Sur la deuxième question relative à la réduction du plafond de cumul de la pension de vieillesse et de la pension de survie du fait de la présence d'une pension de survie accordée en vertu de la législation d'un autre État membre, la Cour indique que l'article 12, paragraphe 2, du règlement (CEE) n° 1408/71 permet aux institutions des États membres d'appliquer les règles de réduction prévues par leurs législations, sous réserve des dispositions de l'article 46 ter, paragraphe 1, du règlement qui interdit l'application de règles anticumul sur des prestations de même nature, si la pension est liquidée conformément à l'article 46, paragraphe 2, du règlement (liquidation de la pension par totalisation-proratisation).

Afin de déterminer la nature des prestations, la Cour rappelle que des prestations sont définies de même nature lorsque leur objet, leur finalité, ainsi que les bases de calcul et leurs conditions d'octroi sont identiques. Ce qui est le cas de la prestation belge de survie et de la prestation italienne de survie. Ces deux prestations relèvent donc des dispositions de l'article 46 ter, paragraphe 1, du règlement (CEE) n° 1408/71.

Elle rappelle que les pensions de vieillesse doivent être liquidées en trois étapes : calcul de la pension autonome conformément à l'article 46, paragraphe 1, sous a), i), du règlement. Lors de ce calcul l'institution compétente liquide la pension selon sa législation y compris avec les règles anticumul. Ensuite elle procède au calcul de la pension "proratisée" conformément à l'article 46, paragraphe 1, sous a), ii). Enfin, elle compare le montant de la pension autonome et le montant de la pension "proratisée" et elle verse le montant le plus avantageux des deux.
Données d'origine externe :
-- ==== Sys2Proof/Tests/Slice0.lean ====
section
/-! SUPPORT. The model's own tests: what WellFormed refuses, one word or more of every row written out from spec 30_encoding.md
and 95_test_vectors.md (sections 12 and 13), one step at a time of that file's vectors (sections 2 to 11), and a witness for
the hypotheses of every statement. Expected values are the spec's. -/
namespace Sys2Proof.Tests
open Sys2Proof Sys2Proof.Machine

/-! ## WellFormed refuses an ill-formed term, check by check -/

theorem test_wf_default_map : AddrMap.default.wf = true := by decide
theorem test_wf_map_two_registers_at_one_address : ({ AddrMap.default with vbk := 0xff40 } : AddrMap).wf = false := by decide
theorem test_wf_map_register_too_low : ({ AddrMap.default with dma := 0xdfff } : AddrMap).wf = false := by decide
theorem test_wf_map_register_in_first_sound_window : ({ AddrMap.default with stat := 0xff26 } : AddrMap).wf = false := by decide
theorem test_wf_map_register_in_second_sound_window : ({ AddrMap.default with stat := 0xff30 } : AddrMap).wf = false := by decide
theorem test_wf_map_register_in_object_table : ({ AddrMap.default with svbk := 0xfe9f } : AddrMap).wf = false := by decide
theorem test_wf_map_register_in_moved_table :
    ({ AddrMap.default with oam := 0xfea0, svbk := 0xff3f } : AddrMap).wf = false ∧
    ({ AddrMap.default with oam := 0xe000, svbk := 0xe09f } : AddrMap).wf = false ∧
    ({ AddrMap.default with oam := 0xe000, svbk := 0xe0a0 } : AddrMap).wf = true := by decide
/-- The table must be plain flat storage: not in a banked window, in a sound window, or across the end of the address space. -/
theorem test_wf_map_object_table_place :
    oamPlace 0xbfff = false ∧ oamPlace 0xc000 = true ∧ oamPlace 0xcf60 = true ∧ oamPlace 0xcf61 = false ∧
    oamPlace 0xdfff = false ∧ oamPlace 0xe000 = true ∧ oamPlace 0xfe70 = true ∧ oamPlace 0xfe71 = false ∧
    oamPlace 0xff26 = false ∧ oamPlace 0xff27 = false ∧ oamPlace 0xff40 = true ∧ oamPlace 0xff60 = true ∧
    oamPlace 0xff61 = false := by decide
theorem test_wf_map_bad_object_table : ({ AddrMap.default with oam := 0xd000 } : AddrMap).wf = false := by decide
theorem test_wf_config_reference : Config.reference.wf = true := by decide
theorem test_wf_config_one_rom_bank : ({ Config.reference with romClass := 0, nRomBanks := 1 } : Config).wf = false := by decide
theorem test_wf_config_rom_smaller_than_limit : ({ Config.reference with nRomBanks := 7 } : Config).wf = false := by decide
theorem test_wf_config_too_many_eram_banks : ({ Config.reference with nEramBanks := 257 } : Config).wf = false := by decide
theorem test_wf_config_bad_map :
    ({ Config.reference with regs := { AddrMap.default with vbk := 0xff40 } } : Config).wf = false := by decide
theorem test_romClassKnown :
    ({ Config.reference with romClass := 7 } : Config).romClassKnown = false ∧
    ({ Config.reference with romClass := 6 } : Config).romClassKnown = true ∧
    ({ Config.reference with romClass := 9, kind := .noController } : Config).romClassKnown = true := by decide

/-- The mode of T0 right after reset, of T1 and of T5 (95_test_vectors.md section 1). -/
def m0 : Mode := .atReset
def m1 : Mode := { m0 with kind := .mbc3 }
def m5 : Mode := { m0 with kind := .noController }

theorem test_wf_reads :
    (Instr.rdRomx 0x3fff).wf m0 = false ∧ (Instr.rdRomx 0x8000).wf m0 = false ∧ (Instr.rdVram 0x7fff).wf m0 = false ∧
    (Instr.rdVram 0xa000).wf m0 = false ∧ (Instr.rdEram 0x9fff).wf m0 = false ∧ (Instr.rdEram 0xc000).wf m0 = false ∧
    (Instr.rdEram 0xa000).wf { m0 with rtcSel := 8 } = false ∧ (Instr.rdRtc 0xa000).wf m0 = false ∧
    (Instr.rdRtc 0xc000).wf { m0 with rtcSel := 8 } = false ∧ (Instr.rdWramx 0xd000).wf m0 = false ∧
    (Instr.rdWramx 0xe000).wf { m0 with wramBank := 2 } = false ∧ (Instr.rdSnd 0xff27).wf m0 = false ∧
    (Instr.rdSnd 0xff40).wf m0 = false ∧ (Instr.rdFlat 0x4000).wf m0 = false ∧ (Instr.rdFlat 0xff10).wf m0 = false ∧
    (Instr.rdFlat 0xff69).wf m0 = false ∧ (Instr.rdFlat 0xd000).wf { m0 with wramBank := 2 } = false := by decide

theorem test_wf_commands :
    (Instr.wcNopLow 0x2000 0).wf m0 = false ∧ (Instr.wcNopKind 0x2000 0).wf m0 = false ∧ (Instr.wcNopKind 0x1fff 0).wf m5 = false ∧
    (Instr.wcMbc1Romb 0x2000 0).wf m1 = false ∧ (Instr.wcMbc1Romb 0x4000 0).wf m0 = false ∧
    (Instr.wcMbc3Romb 0x2000 0).wf m0 = false ∧ (Instr.wcMbc3Romb 0x1fff 0).wf m1 = false ∧
    (Instr.wcMbc1Romhi 0x4000 0).wf { m0 with bankMode := true } = false ∧ (Instr.wcMbc1Romhi 0x6000 0).wf m0 = false ∧
    (Instr.wcMbc1Romhi 0x4000 0).wf m1 = false ∧ (Instr.wcMbc1Ramb 0x4000 0).wf m0 = false ∧
    (Instr.wcMbc1Ramb 0x4000 0).wf { m1 with bankMode := true } = false ∧
    (Instr.wcMbc1Ramb 0x3fff 0).wf { m0 with bankMode := true } = false ∧ (Instr.wcMbc3Ramb 0x4000 8).wf m1 = false ∧
    (Instr.wcMbc3Ramb 0x4000 7).wf m0 = false ∧ (Instr.wcMbc3Rtcsel 0x4000 7).wf m1 = false ∧
    (Instr.wcMbc3Rtcsel 0x4000 0x0d).wf m1 = false ∧ (Instr.wcMbc3Rtcsel 0x4000 8).wf m0 = false := by decide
Elle observe que les prestations de survie belge et italienne sont des prestations de même nature et qu'elles ont été liquidées dans le cadre de l'article 46, paragraphe 2, du règlement, les règles de l'articles 46 ter, paragraphe 1, sont donc applicables. Les règles anti cumul belges ne peuvent pas être appliquées sur la pension proratisée belge dans la mesure où la pension a été liquidée par totalisation-proratisation et qu'il s'agit de prestations de même nature.